One day he brought an album into my room and excitedly put it on the turntable. It was the one I share tonight, Troubador by JJ Cale. Here, at last was something I could get into. The laid back guitar stylings and whispered vocals immediately hit a chord. I’d never heard anything like him and for once I didn’t mind when Navid played the record a second time. I loved Travelin’ Light, Navid, raved about Cherry. We had a hit on our hands and a certain trust was established. I was henceforth more open to his suggestions and eventually came to love Peter Gabriel and Gordon Giltrap and Camel. He never got Dan Fogelberg but JJ Cale proved to him that Americans could make good music even if their politicians supported a corrupt regime.


With his laid-back rootsy style, J.J. Cale is best known for writing "After Midnight" and "Cocaine," songs that Eric Clapton later made into hits. But Cale's influence wasn't only through songwriting -- his distinctly loping sense of rhythm and shuffling boogie became the blueprint for the adult-oriented roots rock of Clapton and Mark Knopfler, among others. Cale's refusal to vary the sound of his music over the course of his career caused some critics to label him as a one-trick pony, but he managed to build a dedicated cult following with his sporadically released recordings. 

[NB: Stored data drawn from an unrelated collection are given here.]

-- ==== Sys2Proof/Machine/Dispatch.lean ====
section
/-! DEFINITION. The dispatcher: one arm per command, each a direct call of its meaning. -/

namespace Sys2Proof.Machine
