-- ==== Sys2Proof/Machine/Step.lean ====
section
/-! DEFINITION. The step: the command at the front of the queue is taken and executed; on an empty queue one nanosecond of
duration passes (log entry 4). -/

namespace Sys2Proof.Machine

/-- One step of the block. -/
def step (s : State) : Host.Outcome State Fault Refusal :=
  match s.pending with
  | [] => .next { s with dev := tick s.dev }
  | c :: rest => exec c { s with pending := rest }

/-- The state with the command that the word spells at the front of its queue; unchanged where it spells none. -/
def State.withFetchWord (s : State) (nbits w : Nat) : State :=
  match decodeTableWord nbits w with
  | some c => { s with pending := c :: s.pending }
  | none => s

end Sys2Proof.Machine
end

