/-- R401: a package that fails a check is refused with that check's DETAIL and changes no partition and no die but for its event; one
that passes commits its masters and optimiser state and completes OK.

R170, R292: LEAF_PROGRAM of layers the almanac has begins the whole-leaf programming of their placed leaves and is then in
execution, or at its completion point where no leaf is left to program; a range beyond the last layer completes STATE_REJECT with DETAIL
0x02. PRECONDITION_CLEARED lets a head that waited on a passing precondition go on. -/
def Obligations.WeightLoadAndLeafProgram : Prop :=
  (
  ∀ (s : State) (k : SetId) (h : Held) (p : Pid) (a : Container) (w : WPackage), let m := s.dev
    m.comeUp k 0x03 = .exec h p → (m.part p).almanac = some a → m.incomplete p = false → m.storeWaits = false →
    (∀ d, m.packageCheck p a w (dopnd h.desc 8 8) = some d → ∃ t, exec (.weightLoad k (some w)) s = .next t ∧ t.dev.parts = m.parts
      ∧ (t.dev.ring k).held = modHead (Held.complete (m.epochOf k) m.mapHealthy 0x20 d 0 none false) (m.ring k).held
      ∧ OnlyEvents { m with rings := t.dev.rings } t.dev)
    ∧ (m.packageCheck p a w (dopnd h.desc 8 8) = none → m.leavesWait (m.layerLeaves p (fun l => (pkgLayers w).contains l)) = false →
      ∃ t, exec (.weightLoad k (some w)) s = .next t
        ∧ (t.dev.part p).com.masters = (formWeights a w (m.part p).com).1.masters ∧ (t.dev.part p).com.opt = (formWeights a w (m.part p).com).1.opt
        ∧ (t.dev.part p).com.steps = (m.part p).com.steps ∧ (t.dev.part p).almanac = some a
        ∧ (t.dev.part p).pkgDigests = (m.part p).pkgDigests ++ [w.digest]
        ∧ (∀ q ≠ p, t.dev.part q = m.part q)
        ∧ (t.dev.ring k).held = modHead (Held.complete (m.epochOf k) m.mapHealthy 0x00 0 0 none false) (m.ring k).held)
  )
  ∧
  (
  ∀ (s : State) (k : SetId) (h : Held), let m := s.dev
    (∀ p a, m.comeUp k 0x04 = .exec h p → (m.part p).almanac = some a → m.incomplete p = false →
      (a.layerTab.length < dopnd h.desc 0 2 + dopnd h.desc 2 2 → exec (.leafProgram k) s = .next (s.withDev (m.reject k 0x02)))
      ∧ (dopnd h.desc 0 2 + dopnd h.desc 2 2 ≤ a.layerTab.length →
        let ls := m.layerLeaves p (programRange h)
        (m.storeWaits = false → m.leavesWait ls = false → ∃ t, exec (.leafProgram k) s = .next t
          ∧ t.dev = ((ls.foldl (fun n r => n.programLeaf p r.1 r.2.1 r.2.2 true) m).setHead k (fun h => { h with st := .executing })).settleLeafProgram p)
        ∧ (m.storeWaits = true ∨ m.leavesWait ls = true → exec (.leafProgram k) s
          = .next (s.withDev (if dNowait h.desc then m.completeHead k 0x10 0 0 none false else m.setHead k (fun h => { h with st := .precond }))))))
    ∧ ((m.ring k).head = some h → h.st = .precond → m.storeWaits = false →
      (h.desc.opcode = 0x04#8 → exec (.preconditionCleared k) s = exec (.leafProgram k) s)
      ∧ (h.desc.opcode = 0x10#8 → exec (.preconditionCleared k) s = exec (.step k h.inp) s)
      ∧ (h.desc.opcode = 0x11#8 → exec (.preconditionCleared k) s = exec (.forward k h.inp) s)
      ∧ (h.desc.opcode = 0x20#8 → exec (.preconditionCleared k) s = exec (.barrier k) s)
      ∧ (h.desc.opcode ∈ [0x01#8, 0x03#8, 0x13#8] →
        exec (.preconditionCleared k) s = .next (s.withDev (m.setHead k (fun h => { h with st := .ready })))))
  )
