def Dev.keep (m : Dev) : Tab Word × Vector (Tab Word) 8 × Tab Dbl × Vector (Tab Word × Tab Word × Dbl) 16 :=
  (m.regs, m.dies.map Die.regs, m.sec.seqAcc, m.parts.map Part.core)

theorem Dev.keep_eta (m : Dev) : (m.regs, m.dies.map Die.regs, m.sec.seqAcc, m.parts.map Part.core) = m.keep := rfl

@[simp] theorem Dev.keep_mk (m : Dev) (b d p r ma bi po se fl di re dm ev o fr) (hd : d.map Die.regs = m.dies.map Die.regs)
  (hp : p.map Part.core = m.parts.map Part.core) (hs : se.seqAcc = m.sec.seqAcc) :
  Dev.keep ⟨b, d, p, r, ma, bi, po, se, fl, di, re, dm, ev, m.regs, o, fr⟩ = m.keep := by
  simp [Dev.keep, hd, hp, hs]

def Committed.core (c : Committed) : Tab Word × Tab Word × Dbl := (c.masters, c.opt, c.steps)

theorem Vector.map_set_same {α β : Type} {n : Nat} (v : Vector α n) (i : Nat) (h : i < n) (f : α → β) (x : α) (hx : f x = f v[i]) :
    (v.set i x).map f = v.map f := by
  ext j hj
  simp [Vector.getElem_set]
  intro e; subst e; exact hx

@[simp] theorem Dev.modDie_keep (m : Dev) (d : DieId) (f : Die → Die) (h : ∀ x, (f x).regs = x.regs) : (m.modDie d f).keep = m.keep := by
  unfold Dev.modDie
  apply Dev.keep_mk
  · exact Vector.map_set_same _ _ _ _ _ (h _)
  · rfl
  · rfl

@[simp] theorem Dev.modDie_regs_map (m : Dev) (d : DieId) (f : Die → Die) (h : ∀ x, (f x).regs = x.regs) :
    (m.modDie d f).dies.map Die.regs = m.dies.map Die.regs := by
  unfold Dev.modDie
  exact Vector.map_set_same _ _ _ _ _ (h _)

@[simp] theorem Dev.modPart_keep (m : Dev) (d : Pid) (f : Part → Part) (hm : ∀ x, (f x).com.masters = x.com.masters)
    (ho : ∀ x, (f x).com.opt = x.com.opt) (hs : ∀ x, (f x).com.steps = x.com.steps) : (m.modPart d f).keep = m.keep := by
  have h : ∀ x, (f x).core = x.core := fun x => by simp only [Part.core, hm, ho, hs]
  unfold Dev.modPart
  apply Dev.keep_mk
  · rfl
  · exact Vector.map_set_same _ _ _ _ _ (h _)
  · rfl

@[simp] theorem Dev.die_regs_get (m : Dev) (d : DieId) : m.dies[d.val].regs = (m.die d).regs := rfl

@[simp] theorem Dev.modRing_keep (m : Dev) (d : SetId) (f : RingSet → RingSet) : (m.modRing d f).keep = m.keep := rfl

@[simp] theorem foldl_keep {α : Type} (l : List α) (f : Dev → α → Dev) (m : Dev) (h : ∀ m x, (f m x).keep = m.keep) :
    (l.foldl f m).keep = m.keep := by
  induction l generalizing m with
  | nil => rfl
  | cons a t ih => simp [ih, h]

@[simp] theorem foldl_regs {α : Type} (l : List α) (f : Die → α → Die) (m : Die) (h : ∀ m x, (f m x).regs = m.regs) :
    (l.foldl f m).regs = m.regs := by
  induction l generalizing m with
  | nil => rfl
  | cons a t ih => simp [ih, h]

@[simp] theorem foldl_fst_keep {α β : Type} (l : List α) (f : Dev × β → α → Dev × β) (s : Dev × β) (h : ∀ s x, (f s x).1.keep = s.1.keep) :
    (l.foldl f s).1.keep = s.1.keep := by
  induction l generalizing s with
  | nil => rfl
  | cons a t ih => simp [ih, h]

@[simp] theorem when_keep (c : Bool) (f : Dev → Dev) (m : Dev) (h : ∀ m, (f m).keep = m.keep) : (when c f m).keep = m.keep := by
  cases c
  · rfl
  · exact h m

@[simp] theorem when_regs (c : Bool) (f : Die → Die) (m : Die) (h : ∀ m, (f m).regs = m.regs) : (when c f m).regs = m.regs := by
  cases c
  · rfl
  · exact h m

@[simp] theorem ite_keep (c : Prop) [Decidable c] (a b : Dev) : (if c then a else b).keep = if c then a.keep else b.keep := by
  split <;> rfl
@[simp] theorem ite_regs (c : Prop) [Decidable c] (a b : Die) : (if c then a else b).regs = if c then a.regs else b.regs := by
  split <;> rfl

Born in Oklahoma City but raised in Tulsa, OK, Cale played in a variety of rock & roll bands and Western swing groups as a teenager, including one outfit that also featured Leon Russell. In 1959, at the age of 21, he moved to Nashville, where he was hired by the Grand Ole Opry's touring company. After a few years, he returned to Tulsa, where he reunited with Russell and began playing local clubs. In 1964, Cale and Russell moved to Los Angeles with another local Oklahoma musician, Carl Radle. 

Shortly after he arrived in Los Angeles, Cale began playing with Delaney & Bonnie. He only played with the duo for a brief time, beginning a solo career in 1965. That year, he cut the first version of "After Midnight," which would become his most famous song. Around 1966, Cale formed the Leathercoated Minds with songwriter Roger Tillison. The group released a psychedelic album called A Trip Down Sunset Strip the same year. 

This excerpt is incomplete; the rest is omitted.